§ WHAT THE TASK REQUIRES
Please write out word for word the opening lines of the material, including the line with "s).ptIteration = s.ptIteration := rfl" as the last.

§ GIVEN DATA
/-! The AND fold changes the tile buffers and `and_phase` only (R353). -/

@[simp] theorem summarizeStencilAnd_vram (s : State) : (summarizeStencilAnd s).vram = s.vram := rfl
@[simp] theorem summarizeStencilAnd_regs (s : State) : (summarizeStencilAnd s).regs = s.regs := rfl
@[simp] theorem summarizeStencilAnd_tile (s : State) : (summarizeStencilAnd s).tile = s.tile.map fun p => { p with stencil := foldAnd p.stencil } := rfl
@[simp] theorem summarizeStencilAnd_andPhase (s : State) : (summarizeStencilAnd s).andPhase = true := rfl
@[simp] theorem summarizeStencilAnd_moreToDraw (s : State) : (summarizeStencilAnd s).moreToDraw = s.moreToDraw := rfl
@[simp] theorem summarizeStencilAnd_regionPtr (s : State) : (summarizeStencilAnd s).regionPtr = s.regionPtr := rfl
@[simp] theorem summarizeStencilAnd_listPtr (s : State) : (summarizeStencilAnd s).listPtr = s.listPtr := rfl
@[simp] theorem summarizeStencilAnd_mode (s : State) : (summarizeStencilAnd s).mode = s.mode := rfl
@[simp] theorem summarizeStencilAnd_tilex (s : State) : (summarizeStencilAnd s).tilex = s.tilex := rfl
@[simp] theorem summarizeStencilAnd_tiley (s : State) : (summarizeStencilAnd s).tiley = s.tiley := rfl
@[simp] theorem summarizeStencilAnd_errors (s : State) : (summarizeStencilAnd s).errors = s.errors := rfl
@[simp] theorem summarizeStencilAnd_result (s : State) : (summarizeStencilAnd s).result = s.result := rfl
@[simp] theorem summarizeStencilAnd_entry (s : State) : (summarizeStencilAnd s).entry = s.entry := rfl
@[simp] theorem summarizeStencilAnd_entryCount (s : State) : (summarizeStencilAnd s).entryCount = s.entryCount := rfl
@[simp] theorem summarizeStencilAnd_ptIteration (s : State) : (summarizeStencilAnd s).ptIteration = s.ptIteration := rfl
@[simp] theorem summarizeStencilAnd_fpuCache (s : State) : (summarizeStencilAnd s).fpuCache = s.fpuCache := rfl
@[simp] theorem summarizeStencilAnd_ctl (s : State) : (summarizeStencilAnd s).ctl = s.ctl := rfl
@[simp] theorem summarizeStencilAnd_resume (s : State) : (summarizeStencilAnd s).resume = s.resume := rfl
@[simp] theorem summarizeStencilAnd_ptrIndex (s : State) : (summarizeStencilAnd s).ptrIndex = s.ptrIndex := rfl
@[simp] theorem summarizeStencilAnd_pix (s : State) : (summarizeStencilAnd s).pix = s.pix := rfl
@[simp] theorem summarizeStencilAnd_isp (s : State) : (summarizeStencilAnd s).isp = s.isp := rfl
@[simp] theorem summarizeStencilAnd_tsp (s : State) : (summarizeStencilAnd s).tsp = s.tsp := rfl
@[simp] theorem summarizeStencilAnd_depthClearMode (s : State) : (summarizeStencilAnd s).depthClearMode = s.depthClearMode := rfl
@[simp] theorem summarizeStencilAnd_freeDraws (s : State) : (summarizeStencilAnd s).freeDraws = s.freeDraws := rfl

/-! Drawing a free rational moves the counter only. -/

@[simp] theorem drawRational_vram (s : State) : ((drawRational s).2).vram = s.vram := rfl
@[simp] theorem drawRational_regs (s : State) : ((drawRational s).2).regs = s.regs := rfl
@[simp] theorem drawRational_tile (s : State) : ((drawRational s).2).tile = s.tile := rfl
@[simp] theorem drawRational_andPhase (s : State) : ((drawRational s).2).andPhase = s.andPhase := rfl
@[simp] theorem drawRational_moreToDraw (s : State) : ((drawRational s).2).moreToDraw = s.moreToDraw := rfl
@[simp] theorem drawRational_regionPtr (s : State) : ((drawRational s).2).regionPtr = s.regionPtr := rfl
@[simp] theorem drawRational_listPtr (s : State) : ((drawRational s).2).listPtr = s.listPtr := rfl
@[simp] theorem drawRational_mode (s : State) : ((drawRational s).2).mode = s.mode := rfl
@[simp] theorem drawRational_tilex (s : State) : ((drawRational s).2).tilex = s.tilex := rfl
@[simp] theorem drawRational_tiley (s : State) : ((drawRational s).2).tiley = s.tiley := rfl
@[simp] theorem drawRational_errors (s : State) : ((drawRational s).2).errors = s.errors := rfl
@[simp] theorem drawRational_result (s : State) : ((drawRational s).2).result = s.result := rfl
@[simp] theorem drawRational_entry (s : State) : ((drawRational s).2).entry = s.entry := rfl
@[simp] theorem drawRational_entryCount (s : State) : ((drawRational s).2).entryCount = s.entryCount := rfl
@[simp] theorem drawRational_ptIteration (s : State) : ((drawRational s).2).ptIteration = s.ptIteration := rfl
@[simp] theorem drawRational_fpuCache (s : State) : ((drawRational s).2).fpuCache = s.fpuCache := rfl
@[simp] theorem drawRational_ctl (s : State) : ((drawRational s).2).ctl = s.ctl := rfl
@[simp] theorem drawRational_resume (s : State) : ((drawRational s).2).resume = s.resume := rfl
@[simp] theorem drawRational_ptrIndex (s : State) : ((drawRational s).2).ptrIndex = s.ptrIndex := rfl
@[simp] theorem drawRational_pix (s : State) : ((drawRational s).2).pix = s.pix := rfl
@[simp] theorem drawRational_isp (s : State) : ((drawRational s).2).isp = s.isp := rfl
@[simp] theorem drawRational_tsp (s : State) : ((drawRational s).2).tsp = s.tsp := rfl
@[simp] theorem drawRational_depthClearMode (s : State) : ((drawRational s).2).depthClearMode = s.depthClearMode := rfl
@[simp] theorem drawRational_freeDraws (s : State) : ((drawRational s).2).freeDraws = s.freeDraws + 1 := rfl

§ PROBLEM SOLUTION
/-! The AND fold changes the tile buffers and `and_phase` only (R353). -/

@[simp] theorem summarizeStencilAnd_vram (s : State) : (summarizeStencilAnd s).vram = s.vram := rfl
@[simp] theorem summarizeStencilAnd_regs (s : State) : (summarizeStencilAnd s).regs = s.regs := rfl
@[simp] theorem summarizeStencilAnd_tile (s : State) : (summarizeStencilAnd s).tile = s.tile.map fun p => { p with stencil := foldAnd p.stencil } := rfl
@[simp] theorem summarizeStencilAnd_andPhase (s : State) : (summarizeStencilAnd s).andPhase = true := rfl
@[simp] theorem summarizeStencilAnd_moreToDraw (s : State) : (summarizeStencilAnd s).moreToDraw = s.moreToDraw := rfl
@[simp] theorem summarizeStencilAnd_regionPtr (s : State) : (summarizeStencilAnd s).regionPtr = s.regionPtr := rfl
@[simp] theorem summarizeStencilAnd_listPtr (s : State) : (summarizeStencilAnd s).listPtr = s.listPtr := rfl
@[simp] theorem summarizeStencilAnd_mode (s : State) : (summarizeStencilAnd s).mode = s.mode := rfl
@[simp] theorem summarizeStencilAnd_tilex (s : State) : (summarizeStencilAnd s).tilex = s.tilex := rfl
@[simp] theorem summarizeStencilAnd_tiley (s : State) : (summarizeStencilAnd s).tiley = s.tiley := rfl
@[simp] theorem summarizeStencilAnd_errors (s : State) : (summarizeStencilAnd s).errors = s.errors := rfl
@[simp] theorem summarizeStencilAnd_result (s : State) : (summarizeStencilAnd s).result = s.result := rfl
@[simp] theorem summarizeStencilAnd_entry (s : State) : (summarizeStencilAnd s).entry = s.entry := rfl
@[simp] theorem summarizeStencilAnd_entryCount (s : State) : (summarizeStencilAnd s).entryCount = s.entryCount := rfl
@[simp] theorem summarizeStencilAnd_ptIteration (s : State) : (summarizeStencilAnd s).ptIteration = s.ptIteration := rfl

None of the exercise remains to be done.